Dec. 3 (Bloomberg) -- General Motors Corp.’s lead independent director, George Fisher, said he expects U.S. officials to end a deadlock on financing an industry rescue and keep GM alive until President-elect Barack Obama takes office.

The board continues to “fully” support Chief Executive Officer Rick Wagoner and his top management team, Fisher, 68, said today in an interview. GM said yesterday that without federal loans, it won’t have enough operating cash to reach the end of this month.

“There is a belief, stronger than a hope, that some very smart people in Washington do understand the importance of this issue,” Fisher said. “I suspect, somehow, from somewhere in the federal government, we will get enough bridge-loan capacity to get through at least to the next administration.”

Getting $12 billion in government loans and a $6 billion line of credit is part of a plan to return to profit by 2011, Fisher said, assuming annual U.S. auto sales recover to at least 12.5 million vehicles and GM’s market share remains near 20 percent.

Cars and trucks sold at an annual rate of 10.2 million units in November, and GM’s market share was 20.5 percent, research firm Autodata Corp. said yesterday.

Fisher, a GM director since 1996 and former CEO of Eastman Kodak Co., said he didn’t know the source of any bailout funds. Congressional Democrats want to use the $700 billion bank- bailout plan, while Republicans favor tapping a $25 billion Energy Department loan program that was set up to retool plants.

Congressional Hearings

Wagoner and the CEOs of Ford Motor Co. and Chrysler LLC will testify in congressional hearings tomorrow and on Dec. 5 on behalf of the aid requests for as much as $34 billion. In exchange, GM is proposing to shrink operations, including shedding some brands.

“Do I expect a rapid conclusion to this from Congress? I don’t know, but I’m not betting on it,” Fisher said. “There is an end, before the end of the year, that I think they all believe and understand. They have the numbers. There’s an end to our ability to sustain ourselves.”

A bankruptcy filing is still “way down the list of options,” should the Detroit-based automaker exhaust all other avenues for help, and the focus is on getting government loans, Fisher said.

‘Very Fearful’

“We are fearful, very fearful, of a prolonged proceeding that would just destroy our brand in the marketplace and therefore that is not considered a viable option,” he said.

A so-called prepackaged bankruptcy in which the government supports warranties and helps GM fund operations during restructuring is unrealistic, he said.

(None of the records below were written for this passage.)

-- ==== Sys2Proof/Laws/Frames.lean ====
section
/-! SUPPORT. What each stage of the tick leaves unchanged: the state after it, with only the fields it can write taken
from its result. -/

namespace Sys2Proof.Machine

-- Queues

theorem queuePush_frame (q : Nat) (h : Handle) (s : State) :
    queuePush q h s =
      { s with free := (queuePush q h s).free, queues := (queuePush q h s).queues, err := (queuePush q h s).err } := by
  unfold queuePush
  split <;> rfl

theorem pushPhase_frame (s : State) :
    pushPhase s =
      { s with free := (pushPhase s).free, queues := (pushPhase s).queues, err := (pushPhase s).err,
               flow := (pushPhase s).flow } := by
  unfold pushPhase
  split
  · rfl
  · split
    · rfl
    · rw [queuePush_frame]

theorem pushAll_frame (n : Nat) (s : State) :
    pushAll n s =
      { s with free := (pushAll n s).free, queues := (pushAll n s).queues, err := (pushAll n s).err,
               flow := (pushAll n s).flow } := by
  induction n generalizing s with
  | zero => rfl
  | succ n ih =>
    unfold pushAll
    rw [ih (pushPhase s), pushPhase_frame s]

-- Acquisition

theorem demuxChannel_frame (s : State) (c : Nat) : demuxChannel s c = { s with mem := (demuxChannel s c).mem } := by
  unfold demuxChannel
  split
  · rfl
  · rename_i h hh
    clear hh
    generalize List.range s.build.L = is
    induction is generalizing s with
    | nil => rfl
    | cons i is ih =>
      have hd : demuxSample c h s i = { s with mem := (demuxSample c h s i).mem } := rfl
      rw [List.foldl_cons, ih (demuxSample c h s i), hd]

theorem demux_frame (cs : List Nat) (s : State) :
    cs.foldl demuxChannel s = { s with mem := (cs.foldl demuxChannel s).mem } := by
  induction cs generalizing s with
  | nil => rfl
  | cons c cs ih => rw [List.foldl_cons, ih (demuxChannel s c), demuxChannel_frame s c]

theorem isrPhase_frame (s : State) :
    isrPhase s = { s with mem := (isrPhase s).mem, acqOff := (isrPhase s).acqOff } := by
  unfold isrPhase
  split
  · rw [demux_frame]
  · rfl

theorem renewCurrent_frame (s : State) :
    renewCurrent s =
      { s with free := (renewCurrent s).free, draws := (renewCurrent s).draws, acqCur := (renewCurrent s).acqCur,
               acqOff := (renewCurrent s).acqOff, cnt := (renewCurrent s).cnt, err := (renewCurrent s).err } := by
  unfold renewCurrent allocN
  by_cases hn : poolFree s < s.build.N
  · rw [if_pos hn]
    rfl
  · rw [if_neg hn]
    simp only
    rw [allocEach_frame]

theorem acqPhase_frame (s : State) :
    acqPhase s =
      { s with free := (acqPhase s).free, draws := (acqPhase s).draws, acqCur := (acqPhase s).acqCur,
               acqOff := (acqPhase s).acqOff, cnt := (acqPhase s).cnt, err := (acqPhase s).err,
               live := (acqPhase s).live, flow := (acqPhase s).flow } := by
  unfold acqPhase
  split
  · rw [renewCurrent_frame]
  · split
    · rw [renewCurrent_frame]
    · rfl

-- Delay line

theorem dlPhase_frame (s : State) :
    dlPhase s =
      { s with free := (dlPhase s).free, dlHead := (dlPhase s).dlHead, dlSlot := (dlPhase s).dlSlot,
               flow := (dlPhase s).flow } := by
  unfold dlPhase
  split
  · rfl
  · simp only
    rw [releaseAll_frame]

-- Detector

theorem discardFlow_frame (s : State) :
    discardFlow s = { s with free := (discardFlow s).free, flow := (discardFlow s).flow } := by
  unfold discardFlow
  rw [releaseAll_frame]

theorem detRegisters_frame (k : DetStep) (s : State) :
    detRegisters k s =
      { s with det := (detRegisters k s).det, chans := (detRegisters k s).chans, err := (detRegisters k s).err } := by
  unfold detRegisters raiseMustclose
  split <;> rfl

theorem detUpdate_frame (s : State) :
    detUpdate s =
      { s with det := (detUpdate s).det, chans := (detUpdate s).chans, err := (detUpdate s).err,
               free := (detUpdate s).free, flow := (detUpdate s).flow } := by
  unfold detUpdate
  simp only
  split
  · rw [detRegisters_frame]
  · rw [discardFlow_frame, detRegisters_frame]

-- Multiplexer

theorem muxAccept_frame (s : State) (c : Nat) :
    muxAccept s c =
      { s with free := (muxAccept s c).free, muxIn := (muxAccept s c).muxIn, cnt := (muxAccept s c).cnt,
               err := (muxAccept s c).err } := by
  unfold muxAccept
  split
  · rfl
  · split <;> rfl

theorem muxAcceptAll_frame (s : State) :
    muxAcceptAll s =
      { s with free := (muxAcceptAll s).free, muxIn := (muxAcceptAll s).muxIn, cnt := (muxAcceptAll s).cnt,
               err := (muxAcceptAll s).err, flow := noBlocks s.build.N } := by
  have hf (cs : List Nat) (s : State) :
      cs.foldl muxAccept s =
        { s with free := (cs.foldl muxAccept s).free, muxIn := (cs.foldl muxAccept s).muxIn,
                 cnt := (cs.foldl muxAccept s).cnt, err := (cs.foldl muxAccept s).err } := by
    induction cs generalizing s with
    | nil => rfl
    | cons c cs ih => rw [List.foldl_cons, ih (muxAccept s c), muxAccept_frame s c]
  unfold muxAcceptAll
  rw [hf]

theorem muxEmpty_frame (s : State) :
    muxEmpty s = { s with free := (muxEmpty s).free, muxIn := noBlocks s.build.N } := by
  unfold muxEmpty
  rw [releaseAll_frame]

theorem muxWriteBlock_frame (s : State) (bh : Handle × Nat) :
    muxWriteBlock s bh = { s with mem := (muxWriteBlock s bh).mem } := by
  unfold muxWriteBlock
  generalize List.range s.build.L = is
  induction is generalizing s with
  | nil => rfl
  | cons i is ih =>
    have hd : muxWriteSample bh.2 bh.1 s i = { s with mem := (muxWriteSample bh.2 bh.1 s i).mem } := rfl
    rw [List.foldl_cons, ih (muxWriteSample bh.2 bh.1 s i), hd]

theorem muxWrite_frame (bs : List (Handle × Nat)) (s : State) :
    bs.foldl muxWriteBlock s = { s with mem := (bs.foldl muxWriteBlock s).mem } := by
  induction bs generalizing s with
  | nil => rfl
  | cons b bs ih => rw [List.foldl_cons, ih (muxWriteBlock s b), muxWriteBlock_frame s b]

theorem pushEach_frame (hs : List Handle) (s : State) :
    hs.foldl (fun s h => queuePush 0 h s) s =
      { s with free := (hs.foldl (fun s h => queuePush 0 h s) s).free,
               queues := (hs.foldl (fun s h => queuePush 0 h s) s).queues,
               err := (hs.foldl (fun s h => queuePush 0 h s) s).err } := by
  induction hs generalizing s with
  | nil => rfl
  | cons h hs ih => rw [List.foldl_cons, ih (queuePush 0 h s), queuePush_frame 0 h s]

theorem muxEmit_frame (os : List Handle) (s : State) :
    muxEmit os s =
      { s with mem := (muxEmit os s).mem, free := (muxEmit os s).free, queues := (muxEmit os s).queues,
               err := (muxEmit os s).err, muxIn := (muxEmit os s).muxIn } := by
  unfold muxEmit
  rw [muxEmpty_frame, pushEach_frame, muxWrite_frame]

theorem muxFrame_frame (s : State) :
    muxFrame s =
      { s with mem := (muxFrame s).mem, free := (muxFrame s).free, draws := (muxFrame s).draws,
               queues := (muxFrame s).queues, err := (muxFrame s).err, cnt := (muxFrame s).cnt,
               muxIn := (muxFrame s).muxIn } := by
  unfold muxFrame allocN
  split
  · by_cases hn : poolFree s < s.build.N
    · rw [if_pos hn]
      simp only [muxPoolFailed]
      rw [muxEmpty_frame]
      rfl
    · rw [if_neg hn]
      simp only
      rw [muxEmit_frame, allocEach_frame]
  · rfl

theorem muxPhase_frame (s : State) :
    muxPhase s =
      { s with mem := (muxPhase s).mem, free := (muxPhase s).free, draws := (muxPhase s).draws,
               queues := (muxPhase s).queues, err := (muxPhase s).err, cnt := (muxPhase s).cnt,
               muxIn := (muxPhase s).muxIn, flow := (muxPhase s).flow } := by
  unfold muxPhase
  split
  · rw [muxFrame_frame, muxAcceptAll_frame]
  · rfl

/-- What the sink of a tick can write (R205). -/
theorem sinkPhases_frame (s : State) :
    sinkPhases s =
      { s with mem := (sinkPhases s).mem, free := (sinkPhases s).free, draws := (sinkPhases s).draws,
               queues := (sinkPhases s).queues, err := (sinkPhases s).err, cnt := (sinkPhases s).cnt,
               muxIn := (sinkPhases s).muxIn, flow := (sinkPhases s).flow } := by
  unfold sinkPhases
  split
  · rw [muxPhase_frame]
  · rw [pushAll_frame]

end Sys2Proof.Machine
end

GM has posted almost $73 billion in losses since the end of 2004.

“These Wall Street geniuses and law firms are coming up with all these solutions that make them a lot of money,” Fisher said. “The truth of the matter is that this is so complex, the what-ifs game has so many legs on it, I could spend the next 24 hours talking on the what-ifs.”

GM rose 5 cents, or 1 percent, to $4.90 at 4:01 p.m. in New York Stock Exchange composite trading.

Directors have been meeting three times a week by phone since June or July, according to Fisher, who said he’s been in daily contact with management, usually Wagoner, to chart progress. The board agreed to support Wagoner’s turnaround plan after a two-day meeting this weekend, he said.

Retaining Management

That review made it “even more evident” that senior executives including Wagoner, 55, and Chief Operating Officer Fritz Henderson should stay and execute the plan, he said. No government official has directly asked the board to consider management changes, he said.

“This is not something you turn over to amateurs,” Fisher said.

GM is seeking to reduce total debt of $62 billion, including obligations related to a union retiree health-care fund, to about $30 billion, according to the plan. U.S. employment would fall to as little as 45,000 in 2012 from about 96,000 now, and GM’s main domestic brands would be pared to four from eight. GM will shrink Pontiac and may sell Saab and Saturn in addition to Hummer.

“This is a plan that hurts everybody, and hopefully we all share in the hurt,” Fisher said. “At the end of the day, we think that it is a plan that benefits everybody.”